═════ Dataset excerpts
-- ==== Sys2Proof/Machine/State.lean ====
section
/-! DEFINITION. The state of the block: every register field, memory, unit and queue the spec gives it, as plain data, and
the state after reset (log 1, 2). -/

namespace Sys2Proof.Machine

/-! ## Tiles (chapters 04, 05, 06) -/

/-- One lane of a vector register: FP32 bits and its poison mark (R119, R135). -/
structure Lane where
  bits   : Word := 0
  poison : Bool := false
  deriving DecidableEq, Repr

/-- A predicate register of 256 bits with a poison mark for each (R119, R135; log 38). -/
structure PReg where
  bits   : BitVec 256 := 0
  poison : BitVec 256 := 0
  deriving DecidableEq, Repr

/-- A wide accumulator (R124): a number of at most 64 significand bits, an infinity or NaN, and its poison mark. -/
structure Wide where
  num    : FNum := .fin ⟨false, 0, 0⟩
  poison : Bool := false
  deriving DecidableEq, Repr

/-- An active loop (R142): its counter, the first and last bundle of its body, and how many times the body runs. -/
structure LoopFrame where
  lc    : Nat
  first : Nat
  last  : Nat
  count : Nat
  deriving DecidableEq, Repr

/-- A mover descriptor as queued (R153, R155): scalar registers added, tiles by the number that the descriptor gives them, logical
0-7 or 15 for the issuing tile (R14). `crossed`: a gate has opened since it was queued; `done`: once it has started, the clk of its last
write, counted from the clk 0 of the mover's next descriptor (R156). -/
structure MvOp where
  mvd       : Nat
  typ       : Nat
  fillFmt   : Nat
  srcSpace  : Space
  dstSpace  : Space
  srcTile   : Nat
  dstTile   : Nat
  check     : Bool
  ahead     : Bool
  crossed   : Bool := false
  syncIdx   : Nat
  srcLine   : Nat
  dstLine   : Nat
  count0    : Nat
  count1    : Nat
  srcStride : Int
  dstStride : Int
  indexLine : Nat
  done      : Int := 0
  deriving DecidableEq, Repr

/-- The block mover (R156): nothing started, the next descriptor waiting for a domain to wake, or descriptors started and not
yet complete. -/
inductive MvPhase where
  | idle
  | waking (domain : Nat)
  | moving
  deriving DecidableEq, Repr

/-- A line that the mover has read and not yet written (R156): the clock it is written in, counted from the clk 0 of the mover's
next descriptor, the line's place, and the descriptor that moves it, counted from the queue's front. -/
structure InFlight where
  own   : Nat
  clk   : Int
  space : Space
  tile  : Nat
  at'   : Nat
  line  : Line
  deriving DecidableEq, Repr

/-- An array operation as issued (R145, R146): sizes in blocks, formats, options, the three grids, the fine-scale line,
the block coordinates and the encode descriptor with STID added. -/
structure ArrOp where
  mb      : Nat
  nb      : Nat
  kb      : Nat
  fmtA    : Nat
  fmtB    : Nat
  fmtC    : Nat
  passes  : Nat
  transA  : Bool
  transB  : Bool
  preload : Bool
  fscale  : Nat
  aBase   : Nat
  aRs     : Nat
  aCs     : Nat
  bBase   : Nat
  bRs     : Nat
  bCs     : Nat
  cBase   : Nat
  cRs     : Nat
  cCs     : Nat
  c0Base  : Nat
  c0Rs    : Nat
  c0Cs    : Nat
  fsBase  : Nat
  bi      : Nat
  bj      : Nat
  enc     : EncDesc
  seq     : Nat
  deriving DecidableEq, Repr

/-- A failed checksum comparison (R111): row or column, its index, the output tile, and the tile's operand digests (R389).
-/
structure ChkFail where
  isRow : Bool
  index : Nat
  tile  : Nat
  digA  : Nat
  digB  : Nat
  deriving DecidableEq, Repr

/-- What an executing array operation delivers when it completes (R103; log 9): the lines it writes, the converter's
counts, the failed comparisons, the output digest (R391) with its poison flag, and its sweeps and K-steps. -/
structure ArrResult where
  writes  : List (Nat × Line)
  counts  : XoCounts
  fails   : List ChkFail
  outDig  : Nat
  sweeps  : Nat
  ksteps  : Nat
  lastIdx : Nat
  bank    : Nat
  deriving DecidableEq, Repr

/-- One array: operations under way with their results, oldest first (the last executes, one before it drains), the pending
one (R147), the phase's next sequence number (R118), and the accumulator bank of the next output tile (R95). -/
structure Arr where
  running : List (ArrOp × ArrResult) := []
  pending : Option ArrOp := none
  seq     : Nat := 0
  bank    : Nat := 0
  deriving DecidableEq, Repr

/-- Which slots of the bundle at PC have issued (log 8), whether its faults have been checked, whether it has been found
free to issue, and whether its fetch follows a taken branch (R140). -/
structure Issued where
  checked : Bool := false
  started : Bool := false
  fetch   : Bool := false
  a : Bool := false
  v : Bool := false
  m : Bool := false
  deriving DecidableEq, Repr

/-- A physical tile beside its registers: scalar registers S1-S15, loop counters, active loops (innermost first), vector,
predicate and wide registers (R119, R142), arrays, block mover (its queue, how many descriptors at the queue's front have
started, and the lines they have in flight), the program region's size in lines (R100), its number of
bundles and the sizes of its tables (R139), the phase's output digests by unit * 65536 + sequence number, each as the digest
doubled plus its poison flag (R391), the numbers of vector stores and vector operations in the phase, whether the SFU and the
top-k unit were used among them (R133), whether the tile has arrived, and the bundle of the GATEW it last waited at (R168). Vector, predicate and wide registers hold zero at reset, for which the spec
gives no value before an attempt's first bundle (DESIGN CHOICE, log 141). -/
structure Tile where
  sregs   : SMap Word := []
  lcs     : SMap Word := []
  loops   : List LoopFrame := []
  vregs   : SMap (List Lane) := []
  pregs   : SMap PReg := []
  wregs   : SMap Wide := []
  fa      : Arr := {}
  bda     : Arr := {}
  bwa     : Arr := {}
  queue   : List MvOp := []
  mover   : MvPhase := .idle
  begun   : Nat := 0
  flight  : List InFlight := []
  issued  : Issued := {}
  region  : Nat := 0
  bundles : Nat := 0
  opds    : Nat := 0
  mvds    : Nat := 0
  encs    : Nat := 0
  outDigs : SMap Nat := []
  vstSeq  : Nat := 0
  vecSeq  : Nat := 0
  sfuUsed : Bool := false
  topUsed : Bool := false
  arrived : Bool := false
  gatePc  : Nat := 0
  deriving DecidableEq, Repr

/-! ## Piles (chapters 07, 08, 10-14) -/

/-- A pile's health record of one tracker index (R82), with the lowest `TENSOR_ID` that counted non-finite values into it
(R317). -/
structure Health where
  c   : XoCounts := {}
  tid : Option Nat := none
  deriving DecidableEq, Repr

/-- Three sets of records and the carry set of HEAD work (R83, R198, R293, R319), with the steps of the last-ended and
discarded sets (R465). -/
structure RecSets (α : Type) where
  cur      : SMap α := []
  last     : SMap α := []
  disc     : SMap α := []
  carry    : SMap α := []
  lastStep : Nat := 0
  discStep : Nat := 0
  deriving DecidableEq, Repr

/-- A bucket record (R319). `flags`: bit 0 POISONED, 1 positive, 2 negative sentinel present; `out`: its out-of-range flag
(R309). -/
structure BktRec where
  eref     : Int
  flags    : Nat
  received : Nat
  oor      : Nat
  redNorm  : Wide
  locNorm  : Wide
  digest   : Nat
  out      : Bool
  deriving DecidableEq, Repr

/-- What the owner has seen of a bucket in the running attempt (R306-R309): trailers received, the contributors whose
last pair index is known, whether anything refused makes it poisoned, and the passing trailers' norms. -/
structure BktRun where
  received : Nat := 0
  bad      : Bool := false
  lastIdx  : SMap Nat := []
  locNorm  : Wide := {}
  deriving DecidableEq, Repr

/-- A gondola on its way to a LOC egress: the way it entered on and its entry's DROP_IF_DEST_RESET (R217, R228). -/
structure LocOut where
  g    : Gondola
  from' : Nat
  drop : Bool
  deriving DecidableEq, Repr

/-- What a passing gather recorded of a shard (R347). -/
structure ShardSeen where
  count : Nat
  dFwd  : Nat
  dBwd  : Nat
  deriving DecidableEq, Repr

/-- A fault record of an attempt (R395). `kind` 1 ARRAY_CHECK, 2 DUAL_MISMATCH, 3 SEQ_FAULT; `phase` the phase, `phys` the
physical tile, `unit` the array, or for a DUAL pair the pair's index. `a`-`d`: of an ARRAY_CHECK ARR_CHK_LAST, ARR_CHK_PREV
where the attempt counted two failures (else 0), D_A and D_B; of a DUAL_MISMATCH SEQ, 0 and the two digests; of a SEQ_FAULT
CODE, SLOT and PC. -/
structure FaultRec where
  kind : Nat
  phase : Nat
  phys : Nat
  unit : Nat
  a    : Nat := 0
  b    : Nat := 0
  c    : Nat := 0
  d    : Nat := 0
  deriving DecidableEq, Repr

/-- A pattern-fault record (R399). -/
structure PfRec where
  step     : Nat
  phase    : Nat
  kind     : Nat
  pile     : Nat
  device   : Nat
  phys     : Nat
  log      : Nat
  locLast  : Nat := 0
  locPrev  : Nat := 0
  dig1     : Nat := 0
  dig2     : Nat := 0
  attempts : Nat := 1
  array    : Nat := 3
  action   : Nat := 0
  months   : Nat := 0
  deriving DecidableEq, Repr

/-- A DUAL arbitration in progress (R398): the pair's index, the physical tiles of its halves, the half the lower-numbered
tile runs first, the spare, its stage (0 the spare is due in the first half, 1 it runs it, 2 it is due in the second half, 3
it runs that), and the mismatch that began it. -/
structure Arb where
  pair  : Nat
  physA : Nat
  physB : Nat
  spare : Nat
  stage : Nat := 0
  start : FaultRec
  deriving DecidableEq, Repr

/-- An operation of an attempt with a sentinel failure or a sequencer fault (R398): the phase, the physical tile, the unit
(0 to 2 the arrays, 3 the sequencer) and the operation's sequence number. -/
structure Hit where
  phase : Nat
  phys  : Nat
  unit  : Nat
  seq   : Nat
  deriving DecidableEq, Repr

/-- A substitution queued for the step boundary (R400): the physical tile to replace, and the kind of R399 behind it
(0: an arbitration swap). -/
structure Subst where
  phys : Nat
  kind : Nat
  deriving DecidableEq, Repr

/-- What a ULINK frame says (R229): the number of the next frame awaited, credits returned, and whether to send again from that number. -/
structure Ulink where
  next    : Nat
  credits : Nat
  again   : Bool
  deriving DecidableEq, Repr

/-- A port's hop state of the unscheduled class (R229): next number to accept and to send, the credits held, frames sent and not
acknowledged, the numbers of those to be sent again, frames waiting to be sent, each with the port whose buffer holds it (0: none), and
ULINK frames waiting to be sent. -/
structure UHop where
  rxNext  : Nat := 0
  txNext  : Nat := 0
  credits : Nat := 32
  unacked : List (Nat × UFrame) := []
  again   : List Nat := []
  waiting : List (Nat × UFrame) := []
  acks    : List Ulink := []
  deriving DecidableEq, Repr

/-- A mailbox request that a later event answers (R439): the session it came in, its host key, mailbox, command code and
HOST_TAG. -/
structure Req where
  session : Nat
  hostKey : Bytes
  mb      : Nat
  cmd     : Nat
  tag     : Nat
  deriving DecidableEq, Repr

/-- A running MEM_FILL on a pile (R365): what it writes, who waits for it, and how many piles the command fills.
-/
structure FillRun where
  first : Nat
  lines : Nat
  body  : BitVec 1024
  tag   : BitVec 128
  fmt   : Option Nat
  req   : Req
  piles : Nat
  deriving DecidableEq, Repr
══════════
* **Work to complete**: Work out how many lines in the material above include the word "scalar", and write down that number alone.

* **Task result**: 2